What you need to do :: Retype each line exactly as it stands, beginning at the first line of the material and finishing with the line that contains "k = .fault r := rfl".

Data section ::
※

-- ==== Sys2Proof/Laws/Ops.lean ====
section
/-! SUPPORT. For each shared operation one lemma that says all it does. -/

namespace Sys2Proof.Machine

/-- `andThen` answers a next state only through both parts. -/
theorem andThen_next {o : Out} {k : State → Out} {t : State} (h : andThen o k = .next t) : ∃ u, o = .next u ∧ k u = .next t := by
  cases o with
  | next u => exact ⟨u, rfl, h⟩
  | fault _ => simp [andThen] at h
  | refused _ => simp [andThen] at h

@[simp] theorem andThen_of_next (s : State) (k : State → Out) : andThen (.next s) k = k s := rfl
@[simp] theorem andThen_of_fault (r : Fault) (k : State → Out) : andThen (.fault r) k = .fault r := rfl
@[simp] theorem andThen_of_refused (r : Refusal) (k : State → Out) : andThen (.refused r) k = .refused r := rfl

/-- All a change of a line's level does (R292). -/
theorem setLine_eq (x : Line) (level : Bool) (s : State) :
    setLine x level s =
      { s with
        dev.gpio.pin := withBit s.dev.gpio.pin (lineBit s.par x) level
        dev.gpio.ifg := if pinOf x s ≠ level ∧ iesOf x s = !level then withBit s.dev.gpio.ifg (lineBit s.par x) true
          else s.dev.gpio.ifg } := by
  unfold setLine
  by_cases h : pinOf x s = level
  · subst h; simp [pinOf]
  · simp only [h, if_false, ne_eq, not_false_eq_true, true_and]
    split <;> rfl

section
variable (x y : Line) (level : Bool) (s : State)
@[simp] theorem setLine_par : (setLine x level s).par = s.par := by rw [setLine_eq]
@[simp] theorem setLine_now : (setLine x level s).now = s.now := by rw [setLine_eq]
@[simp] theorem setLine_host : (setLine x level s).host = s.host := by rw [setLine_eq]
@[simp] theorem setLine_trd : (setLine x level s).dev.trd = s.dev.trd := by rw [setLine_eq]
@[simp] theorem setLine_outq : (setLine x level s).dev.outq = s.dev.outq := by rw [setLine_eq]
@[simp] theorem setLine_parms : (setLine x level s).dev.parms = s.dev.parms := by rw [setLine_eq]
@[simp] theorem setLine_inited : (setLine x level s).dev.inited = s.dev.inited := by rw [setLine_eq]
@[simp] theorem setLine_str : (setLine x level s).dev.str = s.dev.str := by rw [setLine_eq]
@[simp] theorem setLine_ie : (setLine x level s).dev.gpio.ie = s.dev.gpio.ie := by rw [setLine_eq]
@[simp] theorem setLine_ies : (setLine x level s).dev.gpio.ies = s.dev.gpio.ies := by rw [setLine_eq]
@[simp] theorem setLine_gie : (setLine x level s).dev.gie = s.dev.gie := by rw [setLine_eq]
@[simp] theorem setLine_lH2D : (setLine x level s).lH2D = s.lH2D := by rw [setLine_eq]
@[simp] theorem setLine_lD2H : (setLine x level s).lD2H = s.lD2H := by rw [setLine_eq]
@[simp] theorem setLine_termIn : (setLine x level s).termIn = s.termIn := by rw [setLine_eq]
@[simp] theorem setLine_termOut : (setLine x level s).termOut = s.termOut := by rw [setLine_eq]
@[simp] theorem setLine_log : (setLine x level s).log = s.log := by rw [setLine_eq]
@[simp] theorem setLine_radio : (setLine x level s).radio = s.radio := by rw [setLine_eq]
@[simp] theorem setLine_agenda : (setLine x level s).agenda = s.agenda := by rw [setLine_eq]
@[simp] theorem setLine_freeCtr : (setLine x level s).freeCtr = s.freeCtr := by rw [setLine_eq]
@[simp] theorem setLine_ieOf : ieOf y (setLine x level s) = ieOf y s := by rw [setLine_eq]; rfl
@[simp] theorem setLine_iesOf : iesOf y (setLine x level s) = iesOf y s := by rw [setLine_eq]; rfl
@[simp] theorem setLine_pin : (setLine x level s).dev.gpio.pin = withBit s.dev.gpio.pin (lineBit s.par x) level := by
  rw [setLine_eq]
theorem setLine_pinOf :
    pinOf y (setLine x level s) = if lineBit s.par y = lineBit s.par x then level else pinOf y s := by
  rw [setLine_eq]; simp [pinOf]
theorem setLine_ifgOf :
    ifgOf y (setLine x level s) =
      if lineBit s.par y = lineBit s.par x ∧ pinOf x s ≠ level ∧ iesOf x s = !level then true else ifgOf y s := by
  rw [setLine_eq]
  by_cases h : pinOf x s ≠ level ∧ iesOf x s = !level
  · simp only [ifgOf, h, ne_eq, not_false_eq_true, and_self, if_true, bitAt_withBit, and_true]
  · simp only [h, and_false, if_false, ifgOf]
/-- A change of a line's level leaves every flag bit but its own. -/
theorem setLine_ifg_other (n : Fin 8) (h : n ≠ lineBit s.par x) :
    bitAt (setLine x level s).dev.gpio.ifg n = bitAt s.dev.gpio.ifg n := by
  rw [setLine_eq]
  by_cases hc : pinOf x s ≠ level ∧ iesOf x s = !level <;> simp [hc, h]
/-- A flag written after the change holds what was written. -/
theorem withBit_setLine_ifg (b : Bool) :
    withBit (setLine x level s).dev.gpio.ifg (lineBit s.par x) b = withBit s.dev.gpio.ifg (lineBit s.par x) b := by
  rw [setLine_eq]
  by_cases hc : pinOf x s ≠ level ∧ iesOf x s = !level <;> simp [hc]
end

/-- A level follows a FIFO at once: `updateThr` is the threshold line taking its level (R301). -/
theorem updateThr_eq (s : State) : updateThr s = setLine .thr (thrLevel s) s := rfl

section
variable (s : State)
@[simp] theorem updateThr_par : (updateThr s).par = s.par := setLine_par ..
@[simp] theorem updateThr_now : (updateThr s).now = s.now := setLine_now ..
@[simp] theorem updateThr_host : (updateThr s).host = s.host := setLine_host ..
@[simp] theorem updateThr_trd : (updateThr s).dev.trd = s.dev.trd := setLine_trd ..
@[simp] theorem updateThr_outq : (updateThr s).dev.outq = s.dev.outq := setLine_outq ..
@[simp] theorem updateThr_parms : (updateThr s).dev.parms = s.dev.parms := setLine_parms ..
@[simp] theorem updateThr_inited : (updateThr s).dev.inited = s.dev.inited := setLine_inited ..
@[simp] theorem updateThr_str : (updateThr s).dev.str = s.dev.str := setLine_str ..
@[simp] theorem updateThr_ie : (updateThr s).dev.gpio.ie = s.dev.gpio.ie := setLine_ie ..
@[simp] theorem updateThr_ies : (updateThr s).dev.gpio.ies = s.dev.gpio.ies := setLine_ies ..
@[simp] theorem updateThr_gie : (updateThr s).dev.gie = s.dev.gie := setLine_gie ..
@[simp] theorem updateThr_lH2D : (updateThr s).lH2D = s.lH2D := setLine_lH2D ..
@[simp] theorem updateThr_lD2H : (updateThr s).lD2H = s.lD2H := setLine_lD2H ..
@[simp] theorem updateThr_termIn : (updateThr s).termIn = s.termIn := setLine_termIn ..
@[simp] theorem updateThr_termOut : (updateThr s).termOut = s.termOut := setLine_termOut ..
@[simp] theorem updateThr_log : (updateThr s).log = s.log := setLine_log ..
@[simp] theorem updateThr_radio : (updateThr s).radio = s.radio := setLine_radio ..
@[simp] theorem updateThr_agenda : (updateThr s).agenda = s.agenda := setLine_agenda ..
@[simp] theorem updateThr_freeCtr : (updateThr s).freeCtr = s.freeCtr := setLine_freeCtr ..
@[simp] theorem updateThr_ieOf (y : Line) : ieOf y (updateThr s) = ieOf y s := setLine_ieOf ..
@[simp] theorem updateThr_iesOf (y : Line) : iesOf y (updateThr s) = iesOf y s := setLine_iesOf ..
@[simp] theorem updateThr_pin :
    (updateThr s).dev.gpio.pin = withBit s.dev.gpio.pin s.par.thrBit (thrLevel s) := setLine_pin ..
@[simp] theorem updateThr_thrLevel : thrLevel (updateThr s) = thrLevel s := by simp [thrLevel]
theorem updateThr_ifg_other (n : Fin 8) (h : n ≠ s.par.thrBit) :
    bitAt (updateThr s).dev.gpio.ifg n = bitAt s.dev.gpio.ifg n := setLine_ifg_other .thr _ s n h
@[simp] theorem withBit_updateThr_ifg (b : Bool) :
    withBit (updateThr s).dev.gpio.ifg s.par.thrBit b = withBit s.dev.gpio.ifg s.par.thrBit b := withBit_setLine_ifg .thr _ s b
@[simp] theorem clearLines_updateThr_ifg :
    clearLines s.par (updateThr s).dev.gpio.ifg = clearLines s.par s.dev.gpio.ifg := by
  apply byte_ext; intro n
  by_cases h : n = s.par.pktBit ∨ n = s.par.thrBit
  · simp [h]
  · simp only [bitAt_clearLines, h, if_false]
    exact updateThr_ifg_other s n fun e => h (.inr e)
/-- After the update the line has the level R301 gives it. -/
theorem updateThr_pinOf : pinOf .thr (updateThr s) = thrLevel (updateThr s) := by
  rw [updateThr_thrLevel]; simp [updateThr_eq, setLine_pinOf]
end

/-- All `FifoWrite` does (R63). -/
theorem fifoWrite_next {b : Bytes} {s t : State} (h : fifoWrite b s = .next t) :
    fitsTxFifo b s ∧ t = updateThr (pushTxFifo b s) := by
  unfold fifoWrite txCount at h
  split at h
  · next hf => exact ⟨hf, by injection h with h; exact h.symm⟩
  · simp at h

theorem fifoWrite_of_fits {b : Bytes} {s : State} (h : fitsTxFifo b s) :
    fifoWrite b s = .next (updateThr (pushTxFifo b s)) := if_pos h

theorem fifoWrite_of_not_fits {b : Bytes} {s : State} (h : ¬fitsTxFifo b s) : fifoWrite b s = .fault .fifoOverfill := if_neg h

/-- A drain whose size is bounded by the FIFO's count never faults (R156, R158). -/
theorem drainInto_of_le {n : Nat} {s : State} (h : n ≤ rxCount s) (k : State → Out) :
    drainInto n s k =
      k (appendRxBuf (s.radio.rxFifo.take n) (updateThr (dropRxFifo n s))) := by
  unfold drainInto fifoRead
  rw [if_pos h]

/-- All `STOP_LINES` does (R166). -/
theorem stopLinesOp_eq (s : State) :
    stopLinesOp s =
      { s with dev.gpio.ie := clearLines s.par s.dev.gpio.ie, dev.gpio.ifg := clearLines s.par s.dev.gpio.ifg } := rfl

/-- After a power-up no bit of the four GPIO registers is set (R39). -/
@[simp] theorem pinOf_powerUp (x : Line) (s : State) : pinOf x (powerUp s) = false := by
  simp [pinOf, bitAt, DevHalf.reset]
@[simp] theorem ifgOf_powerUp (x : Line) (s : State) : ifgOf x (powerUp s) = false := by
  simp [ifgOf, bitAt, DevHalf.reset]
@[simp] theorem ieOf_powerUp (x : Line) (s : State) : ieOf x (powerUp s) = false := by
  simp [ieOf, bitAt, DevHalf.reset]
@[simp] theorem iesOf_powerUp (x : Line) (s : State) : iesOf x (powerUp s) = false := by
  simp [iesOf, bitAt, DevHalf.reset]

/-- After a power-up both FIFOs are empty, so the threshold line's level is low unless a threshold is 0 (R301). -/
theorem thrLevel_powerUp (s : State) (ht : 1 ≤ s.par.txThr) (hr : 1 ≤ s.par.rxThr) : thrLevel (powerUp s) = false := by
  unfold thrLevel
  rw [powerUp_radio, powerUp_par]
  simp; omega

/-- All `COMPOSE_STATUS` does: the block it appends shows the counters, and registers read as R34 says. -/
theorem composeStatusOp_eq (ty : BlockType) (st : Byte) (s : State) :
    ∃ r, RegistersRead s r ∧
      composeStatusOp ty st s =
        { s with dev.outq := s.dev.outq ++ [statusBlock ty st s r], freeCtr := s.freeCtr + 4 } := by
  refine ⟨(readReg s.dev.gpio.pin s, readReg s.dev.gpio.ifg (countFree s), readReg s.dev.gpio.ie (countFree (countFree s)),
    readReg s.dev.gpio.ies (countFree (countFree (countFree s)))), ⟨?_, ?_, ?_, ?_⟩, ?_⟩
  · exact readReg_readsAs _ s
  · exact readReg_readsAs _ (countFree s)
  · exact readReg_readsAs _ (countFree (countFree s))
  · exact readReg_readsAs _ (countFree (countFree (countFree s)))
  · rfl

/-- All `CLEAR_STATE` does, for either side (R227). -/
@[simp] theorem clearStateOp_r (s : State) :
    clearStateOp .r s =
      { s with host.sch.rbuf := [], host.sch.rxtrig := false, host.sch.txtrig := false, host.sch.tri := .idle } := rfl
@[simp] theorem clearStateOp_t (s : State) :
    clearStateOp .t s =
      { s with host.sch.tbuf := [], host.sch.rxtrig := false, host.sch.txtrig := false, host.sch.tri := .idle } := rfl

/-- Taking an interrupt that is not enabled does nothing (R294). -/
theorem takeInterrupt_of_not (x : Line) (f : Event → State → Out) (s : State) (h : isrEnabled x s = false) :
    takeInterrupt x f s = .next s := by simp [takeInterrupt, h]

/-- Taking an enabled interrupt: the handler runs with `GIE` = 0 on the edge `IES` names, then the flag is cleared and `GIE`
set (R294, R295). -/
theorem takeInterrupt_of_enabled (x : Line) (f : Event → State → Out) (s : State) (h : isrEnabled x s = true) :
    takeInterrupt x f s =
      andThen (f (interruptEvent x s) (interruptEntry s)) fun s' => .next (interruptReturn x s') := by
  simp [takeInterrupt, h]

end Sys2Proof.Machine
end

※

Solution to the problem ::
-- ==== Sys2Proof/Laws/Ops.lean ====
section
/-! SUPPORT. For each shared operation one lemma that says all it does. -/

namespace Sys2Proof.Machine

/-- `andThen` answers a next state only through both parts. -/
theorem andThen_next {o : Out} {k : State → Out} {t : State} (h : andThen o k = .next t) : ∃ u, o = .next u ∧ k u = .next t := by
  cases o with
  | next u => exact ⟨u, rfl, h⟩
  | fault _ => simp [andThen] at h
  | refused _ => simp [andThen] at h

@[simp] theorem andThen_of_next (s : State) (k : State → Out) : andThen (.next s) k = k s := rfl
@[simp] theorem andThen_of_fault (r : Fault) (k : State → Out) : andThen (.fault r) k = .fault r := rfl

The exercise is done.